- Ride sharing service Uber recently announced a benchmark goal to shift 10% of its fleet in Portland, OR to electric vehicles by 2019, as reported by TechCrunch.
- The company said it chose Portland because of the city and state’s strong environmental laws. Portland recently announced a goal to use 100% renewable energy by 2050.
- Uber could use the PR boost in the Pacific Northwest. After the recent #DeleteUber campaign, Uber lost 18% of the ride sharing market in Portland.

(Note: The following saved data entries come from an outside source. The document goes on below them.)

theorem test_tax_BS13 :
    let s := place [(0x0600, 0xAA)] { blank with A := 0x80 }
    answers (step s) { s with X := 0x80, PC := 0x0601, N := true, trace := [.read 0x0600 0xAA] } = true := by decide

theorem test_tay_BS14 :
    let s := place [(0x0600, 0xA8)] { blank with A := 0x00, Y := 0x11 }
    answers (step s) { s with Y := 0x00, PC := 0x0601, Z := true, trace := [.read 0x0600 0xA8] } = true := by decide

theorem test_txa_BS15 :
    let s := place [(0x0600, 0x8A)] { blank with X := 0x7F }
    answers (step s) { s with A := 0x7F, PC := 0x0601, trace := [.read 0x0600 0x8A] } = true := by decide

theorem test_tya_BS16 :
    let s := place [(0x0600, 0x98)] { blank with Y := 0xFF }
    answers (step s) { s with A := 0xFF, PC := 0x0601, N := true, trace := [.read 0x0600 0x98] } = true := by decide

theorem test_txs_BS18 :
    let s := place [(0x0600, 0x9A)] { blank with X := 0x80, SP := 0x55, Z := true }
    answers (step s) { s with SP := 0x80, PC := 0x0601, trace := [.read 0x0600 0x9A] } = true := by decide

theorem test_tsx_BS19 :
    let s := place [(0x0600, 0xBA)] { blank with SP := 0xFD }
    answers (step s) { s with X := 0xFD, PC := 0x0601, N := true, trace := [.read 0x0600 0xBA] } = true := by decide

theorem test_inc_ID01 :
    let s := place [(0x0600, 0xE6), (0x0601, 0x10), (0x0010, 0xFF)] blank
    answers (step s) { s with PC := 0x0602, Z := true, mem := (place [(0x0010, 0x00)] s).mem, trace := [.read 0x0600 0xE6, .read 0x0601 0x10, .read 0x0010 0xFF, .write 0x0010 0x00] } = true := by decide

theorem test_inc_ID05 :
    let s := place [(0x0600, 0xFE), (0x0601, 0xFF), (0x0602, 0x02), (0x0300, 0x41)] { blank with X := 0x01 }
    answers (step s) { s with PC := 0x0603, mem := (place [(0x0300, 0x42)] s).mem, trace := [.read 0x0600 0xFE, .read 0x0601 0xFF, .read 0x0602 0x02, .read 0x0300 0x41, .write 0x0300 0x42] } = true := by decide

theorem test_dec_ID03 :
    let s := place [(0x0600, 0xC6), (0x0601, 0x10), (0x0010, 0x00)] blank
    answers (step s) { s with PC := 0x0602, N := true, mem := (place [(0x0010, 0xFF)] s).mem, trace := [.read 0x0600 0xC6, .read 0x0601 0x10, .read 0x0010 0x00, .write 0x0010 0xFF] } = true := by decide

theorem test_dec_ID06 :
    let s := place [(0x0600, 0xD6), (0x0601, 0xFF), (0x0000, 0x80)] { blank with X := 0x01 }
    answers (step s) { s with PC := 0x0602, mem := (place [(0x0000, 0x7F)] s).mem, trace := [.read 0x0600 0xD6, .read 0x0601 0xFF, .read 0x0000 0x80, .write 0x0000 0x7F] } = true := by decide

theorem test_inx_ID07 :
    let s := place [(0x0600, 0xE8)] { blank with X := 0xFF }
    answers (step s) { s with X := 0x00, PC := 0x0601, Z := true, trace := [.read 0x0600 0xE8] } = true := by decide

theorem test_iny_ID08 :
    let s := place [(0x0600, 0xC8)] { blank with Y := 0x7F }
    answers (step s) { s with Y := 0x80, PC := 0x0601, N := true, trace := [.read 0x0600 0xC8] } = true := by decide

theorem test_dex_ID09 :
    let s := place [(0x0600, 0xCA)] { blank with X := 0x00 }
    answers (step s) { s with X := 0xFF, PC := 0x0601, N := true, trace := [.read 0x0600 0xCA] } = true := by decide

theorem test_dey_ID10 :
    let s := place [(0x0600, 0x88)] { blank with Y := 0x01 }
    answers (step s) { s with Y := 0x00, PC := 0x0601, Z := true, trace := [.read 0x0600 0x88] } = true := by decide

theorem test_cmp_ID13 :
    let s := place [(0x0600, 0xC9), (0x0601, 0x3F)] { blank with A := 0x40 }
    answers (step s) { s with PC := 0x0602, C := true, trace := [.read 0x0600 0xC9, .read 0x0601 0x3F] } = true := by decide
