-- ==== Sys2Proof/Machine/RegMap.lean ====
section
/-! DEFINITION. The register map of the part, written from the register tables of spec/ (R89, R90, R119 to R121,
R145, R170, R171, R190, R214, R240, R272, R296, R297, R315, R316, R348, R349, R371, R372, R396, R398, R399, R424 to R426,
R428, R466, R467).  One `Field` per field of a table, named BLOCK_REGISTER_FIELD, and one `RegDef` per register. -/

namespace Sys2Proof

/-- The register blocks of R93 and R94.  `tgt` is the SPI target (index 0) and the I2C target (index 1). -/
inductive Block where
  | pmu | rtc | mpu | d2d | die | part | dpe | dsw | tt | mf | tcpd | pwr | adc | ent | gov | chord | tat | trc | bbc | ic | sys | qspi | fc | log | cal | mbx | tgt
deriving DecidableEq, Repr

/-- The Type column of a register table (R98). -/
inductive Access where
  | ro | rw | wo
deriving DecidableEq, Repr

/-- The Applies column of a register table (R101); `none` stands for the dash of an RO field. -/
inductive Applies where
  | none | f | m | p | t | i
deriving DecidableEq, Repr

/-- The class of a field for the collision rules (R99); `command` is a WO field. -/
inductive FieldClass where
  | status | command | counter | software | hwChange
deriving DecidableEq, Repr

/-- One field of a register: `id` is 32 times the register's number plus the field's lowest bit, so it names the
field; `reset` is its reset value (R98). -/
structure Field where
  id : Nat
  lo : Nat
  width : Nat
  reset : Nat
  access : Access
  applies : Applies
  paired : Bool
  cls : FieldClass
deriving DecidableEq, Repr

/-- Where a register lies: `n1` copies `s1` bytes apart, each of `n2` words `s2` bytes apart; the first copy has
index `first`.  `base` is the address in the normal view. -/
structure Place where
  base : Nat
  n1 : Nat
  s1 : Nat
  n2 : Nat
  s2 : Nat
  first : Nat
deriving DecidableEq, Repr

/-- One register of the map. -/
structure RegDef where
  reg : Nat
  blk : Block
  places : List Place
  fields : List Field
deriving DecidableEq, Repr

namespace F
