/-- The MessageID counter of SOP `n` moves on (R241). -/
def nextId (l : List Nat) (n : Nat) : List Nat :=
  [0, 1, 2].map (fun i => if i = n then (l.getD i 0 + 1) % 8 else l.getD i 0)

/-- The port sends a message, with the next MessageID of its SOP (R241). -/
def State.send (s : State) (p : Nat) (m : PdMsg) : State :=
  s.updPd p (fun r => { r with out := r.out ++ [m], txIds := nextId r.txIds m.sop })

/-- The port sends an extended message: its first 26 bytes go out, and the chunks after them as the partner asks (R243). -/
def State.sendLong (s : State) (p : Nat) (m : PdMsg) (typ : Nat) (bytes : List Nat) : State :=
  (s.send p m).updPd p (fun r => { r with txExt := if 26 < bytes.length then some (m.sop, typ, bytes) else none })

/-- A new event of the port: nothing sent yet. -/
def State.hush (s : State) (p : Nat) : State := s.updPd p (fun r => { r with out := [] })

/-- The interrupt source of a port's Type-C and protocol layer (R384). -/
def State.ccIrq (s : State) (p : Nat) : State := s.irq (if p ≤ 32 then 31 + p else p - 32)

/-! ### The governor's account (R307, R308) -/

/-- The power that launched entries hold for a port and that is not spent, in 10 mW (R342). -/
def GovPort.credit (g : GovPort) : Nat := (g.credits.map (·.2)).sum

/-- Spend `n` of the power held for a port, first from the entry that launched first (R342). -/
def takeCredit : List (Nat × Nat) → Nat → List (Nat × Nat)
  | [], _ => []
  | e :: r, n => if e.2 ≤ n then takeCredit r (n - e.2) else (e.1, e.2 - n) :: r

/-- The cores run system firmware: grants and accounts are made (R308). -/
def State.firmware (s : State) : Bool := s.power.boot == .firmware

/-- STRAP_BOOT (R43, R447). -/
def State.strapBoot (s : State) : Nat := s.fld F.SYS_STRAP_STRAPS 0 % 4

/-- The boot ROM waits for an image over U0 (R43, R449). -/
def State.romUsb (s : State) : Bool := s.power.boot == .waitImage && decide (s.strapBoot = 3)

/-- Code runs on core 0 that configures FABRIC: system firmware, or the boot ROM for an image over U0. -/
def State.serves (s : State) : Bool := s.firmware || s.romUsb

/-- The power in 10 mW that port `p` counts for in PALLOC (R307). -/
def State.alloc (s : State) (p : Nat) : Nat :=
  if !s.live p || s.ccIs p .disabled || s.pwrIs p .sink || decide (s.role p = 2) then 0
  else
    let g := s.gov.at p
    if g.grant ≠ 0 then g.grant else max 250 g.rpGrant

/-- BUDGET as applied, in W (R316). -/
def State.budget (s : State) : Nat := clamp 1 10000 (s.fld F.GOV_BUDGET_BUDGET 0)

/-- The power that timed actions reserve, in 10 mW: armed entries, and what launched ones have not spent (R307, R342). -/
def State.powerHeld (s : State) : Nat :=
  (s.tat.map (fun e => if e.2.st = 1 then e.2.resv else 0)).sum + (s.gov.map (fun e => e.2.credit)).sum

/-- PALLOC in 10 mW (R307): every port's share and every reservation. -/
def State.palloc (s : State) : Nat := (allPorts.map s.alloc).sum + s.powerHeld

/-- The governor gives port `p` a grant of `w` in 10 mW in place of the earlier one (R253, R306, R307, R313). -/
def State.grantable (s : State) (p w : Nat) : Bool :=
  s.firmware && !s.on F.GOV_STAT_BRDOFF 0 && !s.on F.GOV_STAT_SHEDDING 0
    && decide (s.palloc - s.alloc p - (s.gov.at p).credit + w ≤ 100 * s.budget)

/-- PCAP of port `p` in W by R308, held lower by R310 and R311, when PALLOC is `total`; what a launched entry holds for
the port counts as its own (R269, R342; log entry 18). -/
def State.pcapOf (s : State) (total p : Nat) : Nat :=
  let c := min 240 ((s.alloc p + (s.gov.at p).credit + 100 * s.budget - total) / 100)
  min c (min ((s.gov.at p).sagHold.getD 240) ((s.gov.at p).shedHold.getD 240))

/-- The account follows a change: PALLOC, PCAP of every port, and the pulse of freed budget (R307, R308, R384). -/
def State.govRefresh (s : State) : State :=
  if s.firmware then
    let total := s.palloc
    let old := s.fld F.GOV_PBRD_PALLOC 0
    let s := s.setFld F.GOV_PBRD_PALLOC 0 (total / 100)
    let s := if total / 100 < old then s.irq 12 else s
    s.each allPorts (fun s p => if s.live p then s.setFld F.TCPD_GRANT_PCAP p (s.pcapOf total p) else s)
  else s

/-- The Rp levels of R219: power in 10 mW of level 0, 1 or 2. -/
def rpPower (l : Nat) : Nat := if l = 0 then 250 else if l = 1 then 750 else 1500

/-- RPLVL as applied: 3 acts as 2. -/
def State.rplvl (s : State) (p : Nat) : Nat := min 2 (s.fld F.TCPD_CCCFG_RPLVL p)

/-- The highest level from `l` down that the governor grants (R219). -/
def State.rpGranted (s : State) (p : Nat) : Nat → Nat
  | 0 => 0
  | l + 1 => if s.grantable p (rpPower (l + 1)) then l + 1 else s.rpGranted p l

/-- Evaluate the Rp level of port `p` and present it (R219). -/
def State.rpEvaluate (s : State) (p : Nat) : State :=
  let l := s.rpGranted p (s.rplvl p)
  let s := s.updGov p (fun g => { g with rpGrant := rpPower l })
  let s := s.setFld F.TCPD_CCSTAT_RPOUT p (l + 1)
  (if l < s.rplvl p then s.incr F.TCPD_CNT3_RPCAPS p else s).govRefresh

/-- Present no Rp. -/
def State.rpOff (s : State) (p : Nat) : State :=
  (s.setFld F.TCPD_CCSTAT_RPOUT p 0).updGov p (fun g => { g with rpGrant := 0 })

/-- What entry `i` of the timed action table still reserves, in 10 mW: what it holds while ARMED, and once launched what the
accounts of its ports hold and have not spent (R335, R342). -/
def State.entryHolds (s : State) (i : Nat) : Nat :=
  if (s.tat.at i).st = 1 then (s.tat.at i).resv
  else ((s.gov.map (fun e => ((e.2.credits.filter (fun c => decide (c.1 = i))).map (·.2)).sum)).sum)

/-- Word 7 of entry `i` (R335): STATE, and RESVW in whole W, rounded up (DESIGN CHOICE, log entry 165). -/
def State.word7 (s : State) (i : Nat) : Nat := (s.tat.at i).st + 8 * ((s.entryHolds i + 99) / 100)

/-- The RESV register follows the reservations of armed entries and what launched ones have not spent, and so does word 7 of the
entry that TAT_RD shows (R307, R342, R349). -/
def State.resvRefresh (s : State) : State :=
  (s.setFld F.GOV_RESV_RESV 0 ((s.powerHeld + 99) / 100)).setFld F.TAT_RD_WORD 7 (s.word7 (s.fld F.TAT_RDSEL_INDEX 0))

/-- What timed actions reserved for port `p` is released (R21). -/
def State.shareGone (s : State) (p : Nat) : State :=
  { s with tat := s.tat.map (fun e =>
      let sh := e.2.shares.filter (fun x => x.1 != p)
      (e.1, { e.2 with
        shares := sh, resv := e.2.resv - ((e.2.shares.filter (fun x => x.1 == p)).map (·.2)).sum })) }

/-- A grant is paid first from what a timed action reserved for the port (R269, R342). -/
def State.spendCredit (s : State) (p more : Nat) : State :=
  if (s.gov.at p).credit = 0 then s
  else (s.updGov p (fun g => { g with credits := takeCredit g.credits more })).resvRefresh

/-! ### Current levels (R281) -/

/-- IREF in mA. -/
def State.iref (s : State) (p : Nat) : Nat :=
  if s.contracted p || s.pwrIs p .sink then 10 * s.fld F.TCPD_CONTRACT_CURR p
  else match s.fld F.TCPD_CCSTAT_RPOUT p with
    | 2 => 1500 | 3 => 3000 | _ => 500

Portland is more ready than most cities for electric vehicles to take over its roads. The city's airport has one of the largest charging stations in the country, the downtown area has an "Electric Avenue" with four popular 100% renewable energy charging stations and as many as 392 EV charging stations are placed throughout the city. Portland was also ranked the most electric car-friendly city in the United States last year, according to a study out of Indiana University.
About 100 of Portland's 6,000 Uber drivers already drive an electric vehicle, or less than 2% of the fleet. Xchange Leasing, Uber’s car leasing program, will help with getting Uber drivers into electric options like Nissan Leafs, for around $100 to $115 a week, according to Citylab. Uber’s Portland electric vehicle program will also have an Ambassador Program to educate riders about the benefits of electric cars. The company has tried out similar pilot programs in London, South Africa and Portugal, but Portland is Uber’s first stateside electric project.
Uber is also spreading it's innovative efforts to local groups like Drive Oregon, a non-profit group that promotes electric vehicles throughout the state, to with the Ambassador program. Another partner, Cynergy E-Bikes, is letting UberEATS delivery workers use their electric bikes.
This announcement comes as Uber deals with a rash of bad news, from critiques of Uber CEO’s Travis Kalanick working with the Trump presidency to the company being investigated by the city of Portland for software used to obstruct regulators. While this announcement is not intended to override negative attention, it will likely pull the company a bit out of the dog house. However Uber is not alone in its shift to electric vehicles in Portland. The city’s 100% renewable energy goal includes changing over city vehicles and public transit to electric-powered or biofuels. Additionally last December, BMW added 30 of its electric i3’s to its ReachNow car-rental service in Portland.